**Directions**: List all lines of the data containing the word "Laws".

**Stored data**:
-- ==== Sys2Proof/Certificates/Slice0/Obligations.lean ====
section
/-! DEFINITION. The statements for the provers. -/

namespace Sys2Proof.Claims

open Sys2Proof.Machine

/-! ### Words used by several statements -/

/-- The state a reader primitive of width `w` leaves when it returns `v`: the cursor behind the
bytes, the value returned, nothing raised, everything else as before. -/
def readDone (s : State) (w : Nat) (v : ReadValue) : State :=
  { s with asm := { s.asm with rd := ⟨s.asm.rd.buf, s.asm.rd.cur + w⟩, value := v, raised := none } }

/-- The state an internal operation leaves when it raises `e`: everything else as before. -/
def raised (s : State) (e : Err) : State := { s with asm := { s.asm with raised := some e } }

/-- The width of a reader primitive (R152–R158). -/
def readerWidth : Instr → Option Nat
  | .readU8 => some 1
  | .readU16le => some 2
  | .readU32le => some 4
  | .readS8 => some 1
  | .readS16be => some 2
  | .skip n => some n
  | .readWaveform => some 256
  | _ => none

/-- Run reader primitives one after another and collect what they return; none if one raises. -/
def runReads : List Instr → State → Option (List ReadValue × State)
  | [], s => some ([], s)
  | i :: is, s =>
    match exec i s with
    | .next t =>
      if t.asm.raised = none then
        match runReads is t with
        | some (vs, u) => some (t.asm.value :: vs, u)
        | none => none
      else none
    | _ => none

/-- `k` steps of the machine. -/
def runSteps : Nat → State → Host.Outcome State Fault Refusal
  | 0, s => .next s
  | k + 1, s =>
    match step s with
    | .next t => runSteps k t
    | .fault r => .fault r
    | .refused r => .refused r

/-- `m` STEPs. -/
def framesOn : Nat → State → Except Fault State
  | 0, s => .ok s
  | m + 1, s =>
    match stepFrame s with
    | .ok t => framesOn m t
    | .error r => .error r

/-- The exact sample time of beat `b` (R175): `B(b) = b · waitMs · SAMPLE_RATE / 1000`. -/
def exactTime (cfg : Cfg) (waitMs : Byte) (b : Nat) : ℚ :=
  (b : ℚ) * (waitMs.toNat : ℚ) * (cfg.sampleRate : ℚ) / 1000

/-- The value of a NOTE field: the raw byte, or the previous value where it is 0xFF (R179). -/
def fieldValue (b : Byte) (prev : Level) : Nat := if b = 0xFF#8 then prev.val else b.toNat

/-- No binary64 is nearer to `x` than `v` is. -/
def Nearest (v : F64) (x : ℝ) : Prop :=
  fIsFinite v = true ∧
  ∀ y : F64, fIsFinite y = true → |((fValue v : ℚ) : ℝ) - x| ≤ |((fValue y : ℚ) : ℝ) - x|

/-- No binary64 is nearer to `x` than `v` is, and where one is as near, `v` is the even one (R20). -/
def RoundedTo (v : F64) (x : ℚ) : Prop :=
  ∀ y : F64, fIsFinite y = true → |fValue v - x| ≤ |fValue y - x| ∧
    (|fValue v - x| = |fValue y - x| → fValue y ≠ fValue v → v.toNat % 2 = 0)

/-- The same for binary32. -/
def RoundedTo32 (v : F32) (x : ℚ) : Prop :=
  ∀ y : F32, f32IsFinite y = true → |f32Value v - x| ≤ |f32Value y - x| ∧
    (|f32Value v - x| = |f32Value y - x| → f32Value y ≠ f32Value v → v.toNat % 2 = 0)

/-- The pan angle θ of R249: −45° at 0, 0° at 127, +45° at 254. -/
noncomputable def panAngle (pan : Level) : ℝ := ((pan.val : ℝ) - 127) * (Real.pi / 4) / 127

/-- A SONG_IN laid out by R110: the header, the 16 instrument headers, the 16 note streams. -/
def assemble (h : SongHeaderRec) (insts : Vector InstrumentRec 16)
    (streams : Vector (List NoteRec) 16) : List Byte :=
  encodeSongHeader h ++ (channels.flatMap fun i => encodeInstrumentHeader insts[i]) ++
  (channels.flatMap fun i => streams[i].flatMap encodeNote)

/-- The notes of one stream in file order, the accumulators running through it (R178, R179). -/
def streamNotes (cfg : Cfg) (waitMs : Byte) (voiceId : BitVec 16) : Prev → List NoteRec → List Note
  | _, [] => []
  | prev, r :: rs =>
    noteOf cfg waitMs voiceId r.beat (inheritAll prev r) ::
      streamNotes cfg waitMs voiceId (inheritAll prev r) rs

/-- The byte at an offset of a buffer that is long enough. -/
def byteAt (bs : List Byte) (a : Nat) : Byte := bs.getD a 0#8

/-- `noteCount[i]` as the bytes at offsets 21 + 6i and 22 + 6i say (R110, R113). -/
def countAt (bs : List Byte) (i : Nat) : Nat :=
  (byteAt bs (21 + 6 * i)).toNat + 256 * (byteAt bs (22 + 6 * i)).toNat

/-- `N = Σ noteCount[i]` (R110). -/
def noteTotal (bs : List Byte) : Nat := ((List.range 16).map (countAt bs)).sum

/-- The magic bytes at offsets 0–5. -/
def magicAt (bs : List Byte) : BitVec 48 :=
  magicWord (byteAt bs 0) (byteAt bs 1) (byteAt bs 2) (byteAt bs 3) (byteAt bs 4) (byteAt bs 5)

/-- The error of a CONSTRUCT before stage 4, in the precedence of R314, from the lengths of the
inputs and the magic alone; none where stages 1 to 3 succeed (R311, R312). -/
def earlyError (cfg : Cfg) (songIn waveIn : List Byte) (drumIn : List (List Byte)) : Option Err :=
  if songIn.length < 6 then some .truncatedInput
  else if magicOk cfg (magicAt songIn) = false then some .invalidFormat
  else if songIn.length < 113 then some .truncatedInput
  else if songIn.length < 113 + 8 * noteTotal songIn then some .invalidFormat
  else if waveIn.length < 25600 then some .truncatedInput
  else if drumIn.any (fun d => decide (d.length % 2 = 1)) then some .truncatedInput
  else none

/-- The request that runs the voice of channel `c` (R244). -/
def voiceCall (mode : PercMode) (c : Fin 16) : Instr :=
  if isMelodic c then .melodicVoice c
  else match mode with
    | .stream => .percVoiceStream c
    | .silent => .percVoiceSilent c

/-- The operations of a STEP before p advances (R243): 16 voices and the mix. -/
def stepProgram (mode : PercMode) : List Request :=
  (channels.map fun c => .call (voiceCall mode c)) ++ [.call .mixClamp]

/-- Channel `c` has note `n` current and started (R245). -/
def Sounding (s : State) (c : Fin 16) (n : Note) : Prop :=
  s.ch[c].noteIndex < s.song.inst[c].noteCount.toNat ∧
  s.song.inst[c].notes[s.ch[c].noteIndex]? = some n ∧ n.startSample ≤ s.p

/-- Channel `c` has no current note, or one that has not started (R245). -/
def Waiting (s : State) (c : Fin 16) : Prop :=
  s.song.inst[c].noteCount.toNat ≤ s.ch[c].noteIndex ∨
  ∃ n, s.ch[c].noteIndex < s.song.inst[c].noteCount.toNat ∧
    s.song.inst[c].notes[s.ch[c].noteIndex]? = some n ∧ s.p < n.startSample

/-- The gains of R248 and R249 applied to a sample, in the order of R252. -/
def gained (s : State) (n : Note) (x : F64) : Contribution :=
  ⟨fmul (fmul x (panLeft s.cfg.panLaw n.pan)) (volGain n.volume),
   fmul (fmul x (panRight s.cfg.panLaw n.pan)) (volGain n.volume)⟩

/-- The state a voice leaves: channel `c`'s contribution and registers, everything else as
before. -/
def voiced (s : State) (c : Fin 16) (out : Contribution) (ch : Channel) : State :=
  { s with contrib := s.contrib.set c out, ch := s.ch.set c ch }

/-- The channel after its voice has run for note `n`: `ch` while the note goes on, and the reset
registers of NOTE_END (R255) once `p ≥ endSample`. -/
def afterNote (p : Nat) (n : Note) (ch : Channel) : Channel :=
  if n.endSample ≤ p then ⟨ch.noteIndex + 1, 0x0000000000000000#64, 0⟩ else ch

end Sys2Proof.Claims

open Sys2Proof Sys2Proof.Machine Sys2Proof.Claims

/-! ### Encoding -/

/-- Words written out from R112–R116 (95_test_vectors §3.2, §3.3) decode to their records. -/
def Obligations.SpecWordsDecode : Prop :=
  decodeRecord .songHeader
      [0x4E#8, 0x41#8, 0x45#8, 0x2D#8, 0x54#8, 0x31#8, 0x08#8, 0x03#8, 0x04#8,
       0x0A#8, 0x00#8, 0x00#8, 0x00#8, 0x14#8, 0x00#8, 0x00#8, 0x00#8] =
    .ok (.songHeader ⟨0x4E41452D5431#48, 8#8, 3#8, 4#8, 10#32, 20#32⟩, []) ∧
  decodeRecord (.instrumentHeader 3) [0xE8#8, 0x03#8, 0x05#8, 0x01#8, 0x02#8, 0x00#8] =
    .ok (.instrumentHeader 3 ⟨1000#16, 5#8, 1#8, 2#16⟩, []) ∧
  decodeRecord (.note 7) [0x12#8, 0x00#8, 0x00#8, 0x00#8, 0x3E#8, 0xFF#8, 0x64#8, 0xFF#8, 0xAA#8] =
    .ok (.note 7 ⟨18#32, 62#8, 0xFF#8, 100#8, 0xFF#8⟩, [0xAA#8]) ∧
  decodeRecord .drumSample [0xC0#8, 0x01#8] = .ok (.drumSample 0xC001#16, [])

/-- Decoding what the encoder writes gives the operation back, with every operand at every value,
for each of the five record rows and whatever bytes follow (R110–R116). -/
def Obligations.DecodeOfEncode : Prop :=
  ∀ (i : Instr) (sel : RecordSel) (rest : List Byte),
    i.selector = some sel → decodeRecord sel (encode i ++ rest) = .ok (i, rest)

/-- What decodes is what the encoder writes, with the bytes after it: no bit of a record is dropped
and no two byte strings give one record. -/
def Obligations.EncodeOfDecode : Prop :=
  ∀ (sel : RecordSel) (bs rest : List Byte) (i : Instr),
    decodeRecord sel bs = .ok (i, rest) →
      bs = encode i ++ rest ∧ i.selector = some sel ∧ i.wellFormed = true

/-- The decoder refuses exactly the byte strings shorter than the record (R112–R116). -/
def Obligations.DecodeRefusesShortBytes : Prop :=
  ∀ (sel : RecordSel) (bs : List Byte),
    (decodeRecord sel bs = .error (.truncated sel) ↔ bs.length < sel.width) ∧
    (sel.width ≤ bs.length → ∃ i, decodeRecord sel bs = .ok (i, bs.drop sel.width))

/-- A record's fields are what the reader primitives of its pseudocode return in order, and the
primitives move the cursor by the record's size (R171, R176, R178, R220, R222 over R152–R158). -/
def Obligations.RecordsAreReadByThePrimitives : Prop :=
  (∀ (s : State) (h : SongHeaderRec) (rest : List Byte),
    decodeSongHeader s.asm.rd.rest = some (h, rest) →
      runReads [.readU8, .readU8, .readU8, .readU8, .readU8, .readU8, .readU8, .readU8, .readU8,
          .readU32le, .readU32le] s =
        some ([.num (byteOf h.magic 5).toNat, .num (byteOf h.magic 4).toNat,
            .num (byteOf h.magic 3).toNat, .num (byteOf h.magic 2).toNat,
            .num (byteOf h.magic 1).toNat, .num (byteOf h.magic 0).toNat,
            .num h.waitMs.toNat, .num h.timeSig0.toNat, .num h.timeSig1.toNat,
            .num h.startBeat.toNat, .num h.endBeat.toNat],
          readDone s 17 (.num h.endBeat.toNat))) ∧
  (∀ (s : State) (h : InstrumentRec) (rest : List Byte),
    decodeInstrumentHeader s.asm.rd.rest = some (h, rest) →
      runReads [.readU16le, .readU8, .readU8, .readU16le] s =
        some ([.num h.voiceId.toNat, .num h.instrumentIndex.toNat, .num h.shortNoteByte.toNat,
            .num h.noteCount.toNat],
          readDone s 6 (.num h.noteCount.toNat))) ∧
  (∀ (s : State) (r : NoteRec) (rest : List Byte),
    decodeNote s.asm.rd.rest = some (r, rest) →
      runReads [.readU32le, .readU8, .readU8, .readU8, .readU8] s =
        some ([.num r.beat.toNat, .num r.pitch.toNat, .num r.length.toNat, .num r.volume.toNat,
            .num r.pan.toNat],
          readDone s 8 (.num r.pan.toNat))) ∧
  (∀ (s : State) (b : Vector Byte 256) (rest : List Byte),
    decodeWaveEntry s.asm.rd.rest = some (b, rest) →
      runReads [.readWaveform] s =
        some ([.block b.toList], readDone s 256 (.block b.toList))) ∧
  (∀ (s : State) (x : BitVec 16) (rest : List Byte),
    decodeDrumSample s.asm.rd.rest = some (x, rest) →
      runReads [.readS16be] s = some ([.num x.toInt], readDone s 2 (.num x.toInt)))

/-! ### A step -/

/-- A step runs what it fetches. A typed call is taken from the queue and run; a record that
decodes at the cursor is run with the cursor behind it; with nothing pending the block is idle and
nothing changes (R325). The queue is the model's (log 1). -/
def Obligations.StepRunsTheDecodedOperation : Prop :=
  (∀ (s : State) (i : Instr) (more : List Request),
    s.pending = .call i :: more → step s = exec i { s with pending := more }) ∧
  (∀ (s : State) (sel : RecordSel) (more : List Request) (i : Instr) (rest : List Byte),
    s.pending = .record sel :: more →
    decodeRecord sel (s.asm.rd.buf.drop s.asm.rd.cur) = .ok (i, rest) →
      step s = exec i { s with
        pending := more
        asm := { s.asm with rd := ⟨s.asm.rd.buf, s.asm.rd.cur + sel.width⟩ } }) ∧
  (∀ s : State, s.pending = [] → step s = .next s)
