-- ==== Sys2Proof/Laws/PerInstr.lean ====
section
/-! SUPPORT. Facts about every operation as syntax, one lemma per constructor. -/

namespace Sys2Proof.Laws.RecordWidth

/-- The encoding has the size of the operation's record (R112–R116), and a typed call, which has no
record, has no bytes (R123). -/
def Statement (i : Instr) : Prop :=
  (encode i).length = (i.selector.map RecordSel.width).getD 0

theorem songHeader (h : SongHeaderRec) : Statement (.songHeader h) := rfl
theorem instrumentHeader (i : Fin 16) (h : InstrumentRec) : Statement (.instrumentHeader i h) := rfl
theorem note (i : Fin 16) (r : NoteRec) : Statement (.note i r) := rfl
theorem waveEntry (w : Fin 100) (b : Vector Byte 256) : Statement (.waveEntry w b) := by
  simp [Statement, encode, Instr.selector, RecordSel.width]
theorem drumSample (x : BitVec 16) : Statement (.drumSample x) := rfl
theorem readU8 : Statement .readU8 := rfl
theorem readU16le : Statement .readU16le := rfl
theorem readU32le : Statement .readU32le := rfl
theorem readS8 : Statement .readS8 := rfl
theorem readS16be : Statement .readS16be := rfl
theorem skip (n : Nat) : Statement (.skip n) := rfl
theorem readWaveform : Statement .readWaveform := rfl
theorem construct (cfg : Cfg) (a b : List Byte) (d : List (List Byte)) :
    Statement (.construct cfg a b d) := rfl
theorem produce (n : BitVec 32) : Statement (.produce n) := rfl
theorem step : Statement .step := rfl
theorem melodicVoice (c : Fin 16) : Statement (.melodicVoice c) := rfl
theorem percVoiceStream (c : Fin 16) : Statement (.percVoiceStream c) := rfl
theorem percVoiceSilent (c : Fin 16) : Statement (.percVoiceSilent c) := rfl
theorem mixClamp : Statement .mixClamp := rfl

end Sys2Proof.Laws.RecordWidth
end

**Reply**:
-- ==== Sys2Proof/Laws/PerInstr.lean ====
namespace Sys2Proof.Laws.RecordWidth
end Sys2Proof.Laws.RecordWidth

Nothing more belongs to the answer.